A special team visited in January and met with more than 70 people as part of a ‘peer challenge’ review of the ways Sandwell deals with adult safeguarding issues.
The peer challenge highlighted many positive areas of good practice and policy which the team will now share with other authorities across the West Midlands.
The assessment was completed by the West Midlands Directors of Adult Social Services working with the Improvement and Efficiency West Midlands team, which works to improve services and promote good practice.
In their conclusions, they say they are very impressed with the focus and commitment on a high-risk area of work, pointing out this is critical to ensuring that the residents of Sandwell are safe.
They also highlight that the commitment is driven from a very senior level, and also due to having a Safeguarding Adults Board which is led so effectively and many talented operational leaders and managers.
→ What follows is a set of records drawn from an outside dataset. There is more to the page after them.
/-- A live load claim of the requester in the space it claims (R31). -/
def State.Folded (s : State) (o : Origin) (t : ClaimTarget) (c : Claim) : Prop :=
  c ∈ s.claims ∧ c.holder = o ∧ ∃ n, t = .space (s.load n).space ∧ c.target = .load n

/-- The lease granted (Table 2-2): HOLD in 50 ms units, LOCK in seconds. -/
def ClaimTarget.lease (t : ClaimTarget) (rank : Rank) (asked : Nat) : Lease :=
  match t with
  | .axis _ => .left ((if asked = 0 then 10 else min asked 10) * 50)
  | .load _ | .space _ =>
    if asked = 0 then (match rank with | .officer | .management => .permanent | .guest | .crew => .left (43200 * 1000))
    else .left (min asked 43200 * 1000)

/-- The part as the owner of a request leaves it, `t`, once its reply has been put on the origin's port and the outputs
have been brought to the records (R6). -/
def State.answered (t : State) (o : Origin) (kind : Byte) (b : ReplyBody) : State := (t.postReply o kind b).driveOutputs

/-! ### Frames -/

/-- Of the records, only load records, outputs, the budget record and the edge notices may differ. -/
def OnlyLoads (s t : State) : Prop :=
  t = { s with loads := t.loads, outputs := t.outputs, budget := t.budget, notices := t.notices }

/-- Of the records, only load records, outputs, the budget record, the notices, axis records and signal channels may
differ. -/
def OnlyMachines (s t : State) : Prop :=
  t = { s with
    loads := t.loads, outputs := t.outputs, budget := t.budget, notices := t.notices, axes := t.axes
    channels := t.channels }

/-- As `OnlyMachines`, with the output pins and the NOTICE line that follow the records. -/
def OnlyMachinesDriven (s t : State) : Prop :=
  t = { s with
    loads := t.loads, outputs := t.outputs, budget := t.budget, notices := t.notices, axes := t.axes
    channels := t.channels, axisPins := t.axisPins, signalPins := t.signalPins, noticeLine := t.noticeLine }

/-- What no event but WRITE_LOAD and a reset changes in a load: its configuration (R40). -/
def SameConfigs (s t : State) : Prop := ∀ n, (t.load n).toLoadConfig = (s.load n).toLoadConfig

/-- Another axis is left as it was, or has been stopped by an interlock entry (R141, R165): then its configuration,
POSITION, VERIFIED flag, DIRECTION, JAM POSITION and RUN DISTANCE stand, and it has left WARN or RUN with INTERLOCK. -/
def KeptOrBlocked (before after : AxisRec) : Prop :=
  after = before
    ∨ ((before.state = .warn ∧ after.state = .parked ∨ before.state = .run ∧ after.state = .stopping)
        ∧ after.endReason = .interlock ∧ after.toAxisConfig = before.toAxisConfig ∧ after.position = before.position
        ∧ after.verified = before.verified ∧ after.direction = before.direction ∧ after.jam = before.jam
        ∧ after.runDistance = before.runDistance)

/-! ### What an event makes of an axis record -/

/-- PARKED with an END REASON (R135): SPEED 0, no PENDING MOTION, every timer stopped. -/
def AxisRec.parkedBy (ax : AxisRec) (er : EndReason) : AxisRec :=
  { ax with
    state := .parked, endReason := er, speed := 0, pending := none, restRemaining := none, rampTimer := none
    brakeTimer := none, confirmTimer := none, monitoring := false, pulseWatch := none, overCurrentTimer := none }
They said social workers were positive about working in Sandwell and felt well supported by managers.
The deprivation of liberty service – which protects vulnerable people who lack the capacity to decide on their care and treatment – was praised for providing “an excellent service to the residents in Sandwell”. And, with virtually no waiting list for assessments, “would appear to be outperforming just about everywhere in the county”.
The report letter adds: “Sandwell is in a good position to share and help the wider West Midlands develop their own safeguarding adults’ approaches but also build on its own strengths. We have really appreciated the opportunity to take away some good examples of care and support that we can share with councils across the West Midlands.”
The review also highlights a clear pride in the organisation and the borough – with officers, councillors and partners all wanting the best for Sandwell and its six towns.
The review team was also impressed with a strong new corporate vision for the future through its Vision 2030, and highlighted the well-respected and visible director with a focus on challenges facing adult social care services. They noted the council’s strong financial management and a clear intention and track record of protecting frontline services.
The team also made a number of recommendations to help the council and Safeguarding Adults Board develop an action plan to keep improving services.
These include ever closer working with local communities and service users, carers and families in safeguarding work and planning and the Safeguarding Adults Board developing a single view of priorities that are informed by local intelligence.